── RECORD EXTRACTS ──

theorem DrainTile.drainCols (h : DrainTile r o row es) (i : Nat) : ∀ (xs : List Num) (c : Core) (j : Nat),
    c.drainCols r o i j xs = some (c.drainRow r o row es i j xs)
  | [], _, _ => rfl
  | x :: xs, c, j => by
    simp only [Core.drainCols, h.drainOne, Core.drainRow, h.drainCols i xs]

theorem DrainTile.drainRow_inTile (h : DrainTile r o row es) (i : Nat) : ∀ (xs : List Num) (c : Core) (j : Nat),
    InTile o.tile c (c.drainRow r o row es i j xs)
  | [], c, _ => .refl _ c
  | x :: xs, c, j => (h.drainPut_inTile c i j x).trans (h.drainRow_inTile i xs _ _)

/-- A byte that no element of the row from a column on covers. -/
theorem DrainTile.drainRow_byte_other (i : Nat) : ∀ (xs : List Num) (c : Core) (j y : Nat),
    (∀ b, o.ref.col0 + j ≤ b → o.ref.row0 + i < o.desc.rows → b < o.desc.cols →
      ¬ (o.place row es (o.ref.row0 + i) b ≤ y ∧ y < o.place row es (o.ref.row0 + i) b + es)) →
    (c.drainRow r o row es i j xs).pool.byte y = c.pool.byte y
  | [], _, _, _, _ => rfl
  | x :: xs, c, j, y, hy => by
    rw [Core.drainRow, DrainTile.drainRow_byte_other i xs _ _ y fun b hb => hy b (by omega), DrainTile.drainPut_byte, if_neg]
    exact fun hin => hy _ (Nat.le_refl _) hin.1 hin.2.1 hin.2.2

/-- The bytes of an element. -/
theorem DrainTile.drainRow_byte_at (h : DrainTile r o row es) {i : Nat} (hrow : o.ref.row0 + i < o.desc.rows) :
    ∀ {xs : List Num} {c : Core} {j q k : Nat} {x : Num}, xs[q]? = some x → o.ref.col0 + (j + q) < o.desc.cols → k < es →
    (c.drainRow r o row es i j xs).pool.byte (o.place row es (o.ref.row0 + i) (o.ref.col0 + (j + q)) + k) =
      BitVec.ofNat 8 (r.drainCode o i (j + q) x / 256 ^ k) := by
  intro xs
  induction xs with
  | nil => intro c j q k x hx; cases hx
  | cons v xs ih =>
    intro c j q k x hx hcol hk
    rw [Core.drainRow]
    cases q with
    | zero =>
      obtain rfl : v = x := by simpa using hx
      simp only [Nat.add_zero] at hcol ⊢
      rw [DrainTile.drainRow_byte_other, DrainTile.drainPut_byte, if_pos ⟨hrow, hcol, by omega, by omega⟩, Nat.add_sub_cancel_left, toBytes_getD _ _ _ hk]
      intro b hb _ hbc
      have := h.place_before (a := o.ref.row0 + i) (a' := o.ref.row0 + i) (b' := b) hcol (.inr ⟨rfl, by omega⟩)
      omega
    | succ q =>
      have hadd : j + (q + 1) = j + 1 + q := by omega
      rw [hadd] at hcol ⊢
      exact ih (by simpa using hx) hcol hk

/-! ### The rows of a drain -/

/-- The rows of a drain, none of whose accumulators is poisoned. -/
def Core.drainAll (c : Core) (r : Run) (m : MRef) (o : Operand) (row es a : Nat) : Nat → Nat → Core
  | 0, _ => c
  | n + 1, i =>
    if o.padRow r.call (o.ref.row0 + i) then Core.drainAll c r m o row es a n (i + 1)
    else Core.drainAll (c.drainRow r o row es i 0 (c.accRow m (a + 64 * m.width * i))) r m o row es a n (i + 1)

theorem DrainTile.drainRows (h : DrainTile r o row es) (m : MRef) (a : Nat) : ∀ (n i : Nat) (c : Core),
    (∀ k, i ≤ k → k < i + n → poisonedIn c.poison (a + 64 * m.width * k) (64 * m.width) = false) →
    c.drainRows r m o a n i = some (c.drainAll r m o row es a n i)
  | 0, _, _, _ => rfl
  | n + 1, i, c, hp => by
    rw [Core.drainRows, Core.drainAll]
    split
    · exact h.drainRows m a n (i + 1) c fun k hlo hhi => hp k (by omega) (by omega)
    · simp only [hp i (Nat.le_refl i) (by omega), Bool.false_eq_true, if_false, h.drainCols]
      exact h.drainRows m a n (i + 1) _ fun k hlo hhi => poisonedIn_mono (h.drainRow_inTile i _ c 0).poison (hp k (by omega) (by omega))

theorem DrainTile.drainAll_inTile (h : DrainTile r o row es) (m : MRef) (a : Nat) : ∀ (n i : Nat) (c : Core),
    InTile o.tile c (c.drainAll r m o row es a n i)
  | 0, _, c => .refl _ c
  | n + 1, i, c => by
    rw [Core.drainAll]
    split
    · exact h.drainAll_inTile m a n (i + 1) c
    · exact (h.drainRow_inTile i _ c 0).trans (h.drainAll_inTile m a n (i + 1) _)

theorem DrainTile.drainAll_byte_other (m : MRef) (a : Nat) : ∀ (n i : Nat) (c : Core) (y : Nat),
    (∀ p b, o.ref.row0 + i ≤ p → p < o.desc.rows → b < o.desc.cols → ¬ (o.place row es p b ≤ y ∧ y < o.place row es p b + es)) →
    (c.drainAll r m o row es a n i).pool.byte y = c.pool.byte y
  | 0, _, _, _, _ => rfl
  | n + 1, i, c, y, hy => by
    rw [Core.drainAll]
    split
    · exact DrainTile.drainAll_byte_other m a n (i + 1) c y fun p b hp => hy p b (by omega)
    · rw [DrainTile.drainAll_byte_other m a n (i + 1) _ y fun p b hp => hy p b (by omega),
        DrainTile.drainRow_byte_other i _ _ 0 y fun b _ => hy _ b (Nat.le_refl _)]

───

■ BRIEF
Please transcribe only the lines in the records above running from the line that has "(c.drainRow r o row es i j xs).pool.byte (o.place" through the line that has "hhi => hp k (by omega) (by omega)", both included, exactly as they appear.

■ ANSWER TO THIS TASK
    (c.drainRow r o row es i j xs).pool.byte (o.place row es (o.ref.row0 + i) (o.ref.col0 + (j + q)) + k) =
      BitVec.ofNat 8 (r.drainCode o i (j + q) x / 256 ^ k) := by
  intro xs
  induction xs with
  | nil => intro c j q k x hx; cases hx
  | cons v xs ih =>
    intro c j q k x hx hcol hk
    rw [Core.drainRow]
    cases q with
    | zero =>
      obtain rfl : v = x := by simpa using hx
      simp only [Nat.add_zero] at hcol ⊢
      rw [DrainTile.drainRow_byte_other, DrainTile.drainPut_byte, if_pos ⟨hrow, hcol, by omega, by omega⟩, Nat.add_sub_cancel_left, toBytes_getD _ _ _ hk]
      intro b hb _ hbc
      have := h.place_before (a := o.ref.row0 + i) (a' := o.ref.row0 + i) (b' := b) hcol (.inr ⟨rfl, by omega⟩)
      omega
    | succ q =>
      have hadd : j + (q + 1) = j + 1 + q := by omega
      rw [hadd] at hcol ⊢
      exact ih (by simpa using hx) hcol hk

/-! ### The rows of a drain -/

/-- The rows of a drain, none of whose accumulators is poisoned. -/
def Core.drainAll (c : Core) (r : Run) (m : MRef) (o : Operand) (row es a : Nat) : Nat → Nat → Core
  | 0, _ => c
  | n + 1, i =>
    if o.padRow r.call (o.ref.row0 + i) then Core.drainAll c r m o row es a n (i + 1)
    else Core.drainAll (c.drainRow r o row es i 0 (c.accRow m (a + 64 * m.width * i))) r m o row es a n (i + 1)

theorem DrainTile.drainRows (h : DrainTile r o row es) (m : MRef) (a : Nat) : ∀ (n i : Nat) (c : Core),
    (∀ k, i ≤ k → k < i + n → poisonedIn c.poison (a + 64 * m.width * k) (64 * m.width) = false) →
    c.drainRows r m o a n i = some (c.drainAll r m o row es a n i)
  | 0, _, _, _ => rfl
  | n + 1, i, c, hp => by
    rw [Core.drainRows, Core.drainAll]
    split
    · exact h.drainRows m a n (i + 1) c fun k hlo hhi => hp k (by omega) (by omega)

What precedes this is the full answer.